» **Records provided**:
-- ==== Sys2Proof/Machine/Run.lean ====
section
/-! DEFINITION. How an instruction runs: traps (R159 to R167), the lead's requests (R125, R161), retirement and window closes
(R124, R131, R134). -/

namespace Sys2Proof.Machine

/-! ## Traps -/

/-- Trap entry on one core (R160): EPC, EPSR, ECAUSE, EADDR, EINSN, PSR, the fetch from VBASE + CAUSE × 16, one branch
commit with link register 0. EINSN is 0 for FETCH; for MCHECK on the fetch it takes the word of the command (DESIGN CHOICE, log 123). -/
def Cpu.trapIn (c : Cpu) (t : Trap) (w : Word) (slot1 : Bool) : Cpu :=
  let npc := c.vbase + w32 (t.cause * 16)
  let c1 := { c with epc := if t.next then c.pc + 4#32 else c.pc, epsr := c.psr, ecause := w32 (t.cause + t.detail * 256 + b2n slot1 * 65536),
                     eaddr := t.eaddr, einsn := if t.cause = 3 then 0#32 else w,
                     psr := psrOf (if c.isSup then 2 else 1) false true c.nmiact c.psr, pc := npc }
  c1.commitBr c.pc npc 0

/-- ERET on one core (R155, R160, R166), after the level check. -/
def Cpu.eret (c : Cpu) : Cpu :=
  let c1 :=
    if c.isSup && c.nmiact then
      { c with pc := c.nepc, psr := psrOf 2 (c.nepsr.getLsbD 2) (c.nepsr.getLsbD 3) false c.psr }
    else
      { c with pc := c.epc, psr := psrOf (if c.isSup then 2 else if c.epsr.getLsbD 1 then 0 else bitsOf c.epsr.toNat 0 2)
                              (c.isSup && c.epsr.getLsbD 2) (c.epsr.getLsbD 3) c.nmiact c.psr }
  c1.commitBr c.pc c1.pc 0

/-- The SUP core at slot 0 (R167); IPEND goes on showing the blocks' requests. -/
def Cpu.supRestart (c : Cpu) : Cpu := { mg := c.mg, commits := c.commits, psr := 0x82#32, ipend := c.ipend }

/-! ## Operations -/

/-- An instruction as one core runs it: its word; the causes that the core decides from its own state; the request that leaves
the core; what the core becomes with the answer; the window close it brings; for an instruction of two commits that are counted one by
one (SD), the words of each. -/
structure Op where
  word : Word
  chk : Cpu → Option Trap := fun _ => none
  req : Cpu → Req := fun _ => .none
  fin : Cpu → Nat → Nat → Cpu
  close : Cpu → Option CloseWhy := fun _ => none
  two : Option (Cpu → List (BitVec 64) × List (BitVec 64)) := none

/-- A fetch from outside code SRAM, or from an address that is not a multiple of 4 (SUP: outside ROM and the patch area of SUP SRAM,
Table 1-5; where in SUP SRAM that area lies is left open, log 96). -/
def Cpu.fetchBad (c : Cpu) : Bool :=
  let a := c.pc.toNat
  a % 4 != 0 ||
    (if c.isSup then !(a < 0x40000 || (0x01000000 ≤ a && a < 0x01020000 && Config.patchArea a)) else decide (0x01000000 ≤ a))

/-- A data read of task `t` on target `i` at address `a` (R126, R169): the uncorrectable memory error that it meets, or the caches' part.
EADDR is `ea`. -/
def Hw.dataRead (h : Hw) (i t a : Nat) (ea : Word) : Hw × Option Trap :=
  match h.poisoned a with
  | some d => (h, some { cause := 12, detail := d, eaddr := ea })
  | none => let r := h.cacheRead i t a; (r.1, r.2.map (fun x => { x with eaddr := ea }))

/-- The lead's request is performed (R125, R161). -/
def Hw.lead (h : Hw) (i t : Nat) (r : Req) : Hw × Resp :=
  let p := i / 2
  match r with
  | .none => (h, .val 0 0)
  | .load a n =>
    let ad := a.toNat
    match h.loadFault t ad n with
    | some d => (h, .trap { cause := 4, detail := d, eaddr := a })
    | none =>
      if (h.cyc t).foll && h.foreign t ad n then h.foreignVal t ad n 0
      else if 0x40000000 ≤ ad then
        let q := h.regRead ad
        q.1.foreignVal t ad n q.2.toNat
      else match h.dataRead i t ad a with
        | (h1, some x) => (h1, .trap x)
        | (h1, none) =>
          let v := h1.viewNat p t ad n
          if h1.foreign t ad n then h1.foreignVal t ad n v else (h1, .val (v % 2 ^ 32) (v / 2 ^ 32))
  | .store a n v => h.storeReq i t a.toNat n v a
  | .bitLoad ba =>
    match bitPlace ba.toNat with
    | none => (h, .trap { cause := 4, detail := 1, eaddr := ba })
    | some (a, b) =>
      match h.loadFault t a 1 with
      | some d => (h, .trap { cause := 4, detail := d, eaddr := w32 a })
      | none =>
        if (h.cyc t).foll && h.foreign t a 1 then
          match h.foreignVal t a 1 0 with
          | (h1, .val x _) => (h1, .val (b2n (x.testBit b)) 0)
          | r => r
        else match h.dataRead i t a (w32 a) with
          | (h1, some x) => (h1, .trap x)
          | (h1, none) =>
            let v := h1.viewNat p t a 1
            ((if h1.foreign t a 1 then (h1.foreignVal t a 1 v).1 else h1), .val (b2n (v.testBit b)) 0)
  | .bitStore ba op =>
    match bitPlace ba.toNat with
    | none => (h, .trap { cause := 5, detail := 1, eaddr := ba })
    | some (a, b) =>
      let v := h.viewNat p t a 1
      let w := setBitsOf v b 1 (b2n (op.apply (v.testBit b)))
      match h.storeReq i t a 1 w (w32 a) with
      | (h1, .val _ _) =>
        (match h1.dataRead i t a (w32 a) with
          | (_, some x) => (h, .trap x)
          | (h2, none) => (h2, .val v 0))
      | r => r
  | .edge ba cur =>
    match edgeInst ba.toNat with
    | none => (h, .trap { cause := 5, detail := 1, eaddr := ba })
    | some x =>
      let a := 0x107FFC00 + x / 8
      let v := h.viewNat p t a 1
      let pr := h.primeOf x
      match h.storeReq i t a 1 (setBitsOf v (x % 8) 1 (b2n cur)) (w32 a) with
      | (h1, .val _ _) =>
        (match h1.dataRead i t a (w32 a) with
          | (_, some y) => (h, .trap y)
          | (h2, none) => ((if pr then (h2.journal i t 3 x).setPrime x false else h2), .val v (b2n pr)))
      | r => r
  | .timer x op => h.timerReq i t x.toNat op
  | .fstat => (h, .val (h.reg R.TSK_FORCE_STATUS).toNat 0)
  | .fqry x => (h, .val (h.fqry x.toNat) 0)
  | .irec x => (h, .val (if h.ownsItem t x.toNat then h.recAddr t x.toNat else 0) 0)
  | .ibit x n =>
    (h, .val (if h.ownsItem t x.toNat && n.toNat < 8 * (h.item x.toNat).size then
        0x20000000 + (h.recAddr t x.toNat - 0x20000000) * 8 + n.toNat else 0) 0)
  | .post slot opc a b =>
    -- R159: HELD comes before COP
    if h.heldNoRoom p then ((h.bump).heldFull p t (Config.freeValue h.free).toNat, .trap { cause := 8 })
    else if !((h.fget R.EXE_EXT_CFG_SLOT_EN).testBit (slot - 12)) then (h, .trap { cause := 9, detail := 2 })
    else (h.setHeld p (h.heldOf p ++ [.post t slot opc a b]), .val 0 0)
  | .query slot opc rd a b w =>
    if !((h.fget R.EXE_EXT_CFG_SLOT_EN).testBit (slot - 12)) then (h, .trap { cause := 9, detail := 2 })
    else if (h.cyc t).foll then h.foreignVal t slot 0 0
    else
      let q : Query := { slot := slot, opc := opc, rd := rd, a := a, b := b, word := w,
                         started := !h.exe.extBusy && h.exe.extWait.isEmpty,
                         limit := h.extLimit }
      ((h.setTgt i { h.tgt i with query := some q }).extSend i true
        (extFrame slot false (2 * p + (if h.split p then i % 2 else 0)) opc a b), .stall)
  | .checkin => (h.setHeld p (h.heldOf p ++ [.check t]), .val 0 0)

» **Exercise prompt**: If a line in the data holds the string "heldOf", copy that line.

» **Written reply**:
    else (h.setHeld p (h.heldOf p ++ [.post t slot opc a b]), .val 0 0)
  | .checkin => (h.setHeld p (h.heldOf p ++ [.check t]), .val 0 0)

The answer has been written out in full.